1) Analyses of the media are integral to whatever social problems critical constructionists study; explain why this is so.
The media is thought to create many complex effects, many of which are negative. Media is a huge part of our daily lives, and it’s almost impossible to escape it’s effects without removing oneself completely from society. Because of it’s affect on society, it can be claimed to be either the cause or in someway related to almost every social problem, which is why analyzing it is essential to critical constructionists' study of social problems.

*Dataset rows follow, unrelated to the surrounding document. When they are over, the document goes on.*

-- ==== Sys2Proof/Machine/Memory.lean ====
section
/-! DEFINITION. The byte spaces IN and OUT as lists of (offset, byte) in one canonical form: offsets strictly rising.
What an unlisted offset reads as is `Memory.unlisted`, which is no byte: what the machine answers there is a free
value (R55, 93_implementation_defined.md section 2), taken in Machine/Ops.lean. -/

namespace Sys2Proof.Machine

open Sys2Proof

/-- What an offset that no cell lists reads as: nothing has written it. -/
def Memory.unlisted : Option Byte := none

/-- The byte at an offset, if a cell lists it. -/
def Memory.read : List Host.Cell → Nat → Option Byte
  | [], _ => Memory.unlisted
  | (a, b) :: rest, k => if a = k then some b else Memory.read rest k

/-- Write one byte, keeping the offsets in rising order. -/
def Memory.write : List Host.Cell → Nat → Byte → List Host.Cell
  | [], k, v => [(k, v)]
  | (a, b) :: rest, k, v =>
    if k < a then (k, v) :: (a, b) :: rest
    else if k = a then (k, v) :: rest
    else (a, b) :: Memory.write rest k v

/-- Every offset is above `k`, and they rise strictly. -/
def Memory.risesFrom : Nat → List Host.Cell → Bool
  | _, [] => true
  | k, (a, _) :: rest => decide (k < a) && Memory.risesFrom a rest

/-- The canonical form: offsets strictly rising. (No cell can equal what an unlisted offset reads as.) -/
def Memory.wf : List Host.Cell → Bool
  | [] => true
  | (a, _) :: rest => Memory.risesFrom a rest

/-- Every listed offset is below `size`. -/
def Memory.below (size : Nat) (m : List Host.Cell) : Bool := m.all fun c => decide (c.1 < size)

/-- Write bytes at consecutive offsets from `k`. -/
def Memory.writeAll : List Host.Cell → Nat → List Byte → List Host.Cell
  | m, _, [] => m
  | m, k, b :: bs => Memory.writeAll (Memory.write m k b) (k + 1) bs

end Sys2Proof.Machine
end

Media within the United States is completely out of hand. What our news stations play is being significantly influenced by their commercial advertisements, so we aren’t getting all the important news stories from the sources that many Americans are completely dependent upon. The “chances that a problem will receive much attention - or have societal resources mobilized against it - are almost nil without media coverage” (Heiner, 17). The media has also been blamed “for promoting violence and sexism, racism, homophobia, ageism, and other oppressive phenomena” (Kellner,1). It is important that change occurs within the U.S. media structure because “Brent Cunningham writes in the Columbia Journalism Review ‘the press has the power to shape how people think about what’s important, in effect to shape reality’ “(Heiner, 17).
The film Toxic Sludge is Good for You explains that the public relations industry is a multibillion dollar industry controlled by the advertisement industry and it’s job is to manipulate public opinion, news information, and public policy on behalf of it’s clients. In order to challenge it’s hold on U.S. ‘democracy’, more people need to question the experts and be aware of how public relations is spending it’s money. Critical Constructionist are among the people who are aware extent to which the public relation industry is creating issues, which is why it is integral to the social problems that they study.
2.) A. State some evidence that since the 70s the American middle class hasn’t prospered as much as is commonly believed.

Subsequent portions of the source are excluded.